> **Required work**
Copy each line below that includes "next".

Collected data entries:
========

-- ==== Sys2Proof/Tests/Slice0.lean ====
section
/-!
SUPPORT. Tests: the well-formedness smoke, every constructor's word written out from 30_encoding.md R95, one-step tests
whose expected values are those of 95_test_vectors.md (ids W, T), and a witness for each statement with hypotheses.
-/
namespace Sys2Proof.Tests
open Sys2Proof Sys2Proof.Machine Host

set_option Elab.async false

/-! ### Helpers -/

/-- The base state of 95_test_vectors.md section 0, with SB = 0xEA0, no key, the random byte 0xB7 and the
interpreter's turn. -/
def base : State :=
  { State.reset with
    params := { stackBase := ⟨0xEA0, by decide⟩, shlFlag := .bit, ldmShort := .unchanged }
    keyPort := none
    randPort := 0xB7#8
    tickPort := 1
    draws := 1 }

/-- The base state in the execute phase of the instruction at 0x200. -/
def ex : State := base.setPc 0x202#12

/-- Words at rising addresses from `a` on. -/
def words (a : Addr) (ws : List Word) (s : State) : State := s.setMem (s.mem.memWrite a (ws.flatMap bytesOfWord))

/-- Bytes at rising addresses from `a` on. -/
def bytes (a : Addr) (bs : List Byte) (s : State) : State := s.setMem (s.mem.memWrite a bs)

/-- The next state of an instruction. -/
def after (i : Instr) (s : State) : State :=
  match exec i s with
  | .next t => t
  | _       => s

/-- The next state of a step. -/
def stepped (s : State) : State :=
  match step s with
  | .next t => t
  | _       => s

/-- A pixel turned on. -/
def lit (x y : Nat) (s : State) : State := s.setDisplay (s.fb.setPixel x y true) s.events

/-- The pixels that are on, row by row. -/
def onPixels (s : State) (rows cols : List Nat) : List (Nat × Nat) :=
  rows.flatMap fun y => (cols.map fun x => (x, y)).filter fun p => s.fb.pixel p.1 p.2

/-- V[j] = 0x10 + j. -/
def ramp (s : State) : State := s.setRegs (Vector.ofFn fun j => BitVec.ofNat 8 (0x10 + j.val))

/-! ### Well-formedness smoke -/

theorem test_wf_words_refused :
    ([0x0000, 0x0123, 0x01E0, 0x00E1, 0x00EF, 0x00FF, 0x5121, 0x9AB1, 0x8008, 0x8009, 0x800A, 0x800B, 0x800C, 0x800D,
      0x800F, 0xE000, 0xE19F, 0xE1A0, 0xEF9D, 0xF000, 0xF130, 0xF1FF, 0xFFFF, 0xF166].all
        fun w : Word => !Word.wellFormed w && decide (decode w = .invalid w)) = true := by decide

theorem test_wf_words_accepted :
    ([0x00E0, 0x00EE, 0x1FFF, 0x5120, 0x800E, 0x9AB0, 0xD120, 0xEF9E, 0xE1A1, 0xFF65].all
        fun w : Word => Word.wellFormed w) = true := by decide

theorem test_wf_stack_base : stackBaseWellFormed 0xFC1 = false ∧ stackBaseWellFormed 0xFC0 = true := by decide

theorem test_wf_memory_refused :
    Memory.wf [(5, 1#8), (3, 1#8)] = false ∧ Memory.wf [(3, 1#8), (3, 2#8)] = false ∧
    Memory.wf [(4096, 1#8)] = false ∧ Memory.wf [(3, 0#8)] = false ∧ Memory.wf [(3, 1#8), (4095, 1#8)] = true := by decide

/-- No word fits two rows of the table. -/
theorem test_table_rows_disjoint : opcodeTable.Pairwise fun r q => r.disjoint q = true := by decide

/-! ### Encodings, written out from R95 (hexadecimal digits are the fields G X Y N) -/

theorem test_decode_control :
    decode 0x00E0#16 = .instr .cls ∧ decode 0x00EE#16 = .instr .ret ∧ decode 0x1ABC#16 = .instr (.jmp 0xABC#12) ∧
    decode 0x2ABC#16 = .instr (.call 0xABC#12) ∧ decode 0x3A7F#16 = .instr (.seq 0xA#4 0x7F#8) ∧
    decode 0x4A7F#16 = .instr (.sne 0xA#4 0x7F#8) ∧ decode 0x51A0#16 = .instr (.sre 0x1#4 0xA#4) ∧
    decode 0x91A0#16 = .instr (.srne 0x1#4 0xA#4) ∧ decode 0xBF00#16 = .instr (.jmpo 0xF00#12) := by decide

theorem test_decode_alu_immediate :
    decode 0x6A42#16 = .instr (.seti 0xA#4 0x42#8) ∧ decode 0x7A42#16 = .instr (.addi 0xA#4 0x42#8) ∧
    decode 0xC3F0#16 = .instr (.rand 0x3#4 0xF0#8) := by decide

theorem test_decode_alu_register :
    decode 0x8AB0#16 = .instr (.set 0xA#4 0xB#4) ∧ decode 0x8AB1#16 = .instr (.or 0xA#4 0xB#4) ∧
    decode 0x8AB2#16 = .instr (.and 0xA#4 0xB#4) ∧ decode 0x8AB3#16 = .instr (.xor 0xA#4 0xB#4) ∧
    decode 0x8AB4#16 = .instr (.add 0xA#4 0xB#4) ∧ decode 0x8AB5#16 = .instr (.sub 0xA#4 0xB#4) ∧
    decode 0x8AB6#16 = .instr (.shr 0xA#4 0xB#4) ∧ decode 0x8AB7#16 = .instr (.nsub 0xA#4 0xB#4) ∧
    decode 0x8ABE#16 = .instr (.shl 0xA#4 0xB#4) := by decide

theorem test_decode_index_memory :
    decode 0xA123#16 = .instr (.setidx 0x123#12) ∧ decode 0xF41E#16 = .instr (.addidx 0x4#4) ∧
    decode 0xFC29#16 = .instr (.font 0xC#4) ∧ decode 0xF733#16 = .instr (.bcd 0x7#4) ∧
    decode 0xF155#16 = .instr (.stm 0x1#4) ∧ decode 0xF265#16 = .instr (.ldm 0x2#4) := by decide

theorem test_decode_display_timer_key :
    decode 0xD12F#16 = .instr (.draw 0x1#4 0x2#4 0xF#4) ∧ decode 0xE19E#16 = .instr (.ske 0x1#4) ∧
    decode 0xE1A1#16 = .instr (.skn 0x1#4) ∧ decode 0xF107#16 = .instr (.gdt 0x1#4) ∧
    decode 0xF30A#16 = .instr (.gtk 0x3#4) ∧ decode 0xF015#16 = .instr (.sdt 0x0#4) ∧
    decode 0xF018#16 = .instr (.sst 0x0#4) := by decide

theorem test_encode_bits :
    encode (.jmp 0xABC#12) = 0x1ABC#16 ∧ encode (.add 0xA#4 0xB#4) = 0x8AB4#16 ∧ encode (.seq 0xA#4 0x7F#8) = 0x3A7F#16 ∧
    encode (.draw 0x1#4 0x2#4 0xF#4) = 0xD12F#16 ∧ encode (.ldm 0x2#4) = 0xF265#16 := by decide

theorem test_decodeTableWord : decodeTableWord 16 0x8AB7 = some (.nsub 0xA#4 0xB#4) ∧ decodeTableWord 16 0 = none := by
  decide

/-! ### Control transfer -/

theorem test_jmp : (after (.jmp 0x301#12) ex).pc = 0x301#12 := by decide -- T20

theorem test_call : -- T22
    ((after (.call 0x456#12) ex).mem, (after (.call 0x456#12) ex).sp, (after (.call 0x456#12) ex).pc) =
      ([(0xEA0, 0x02#8), (0xEA1, 0x02#8)], 1, 0x456#12) := by decide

========

> **Task response**
/-- The next state of an instruction. -/
  | .next t => t
/-- The next state of a step. -/
  | .next t => t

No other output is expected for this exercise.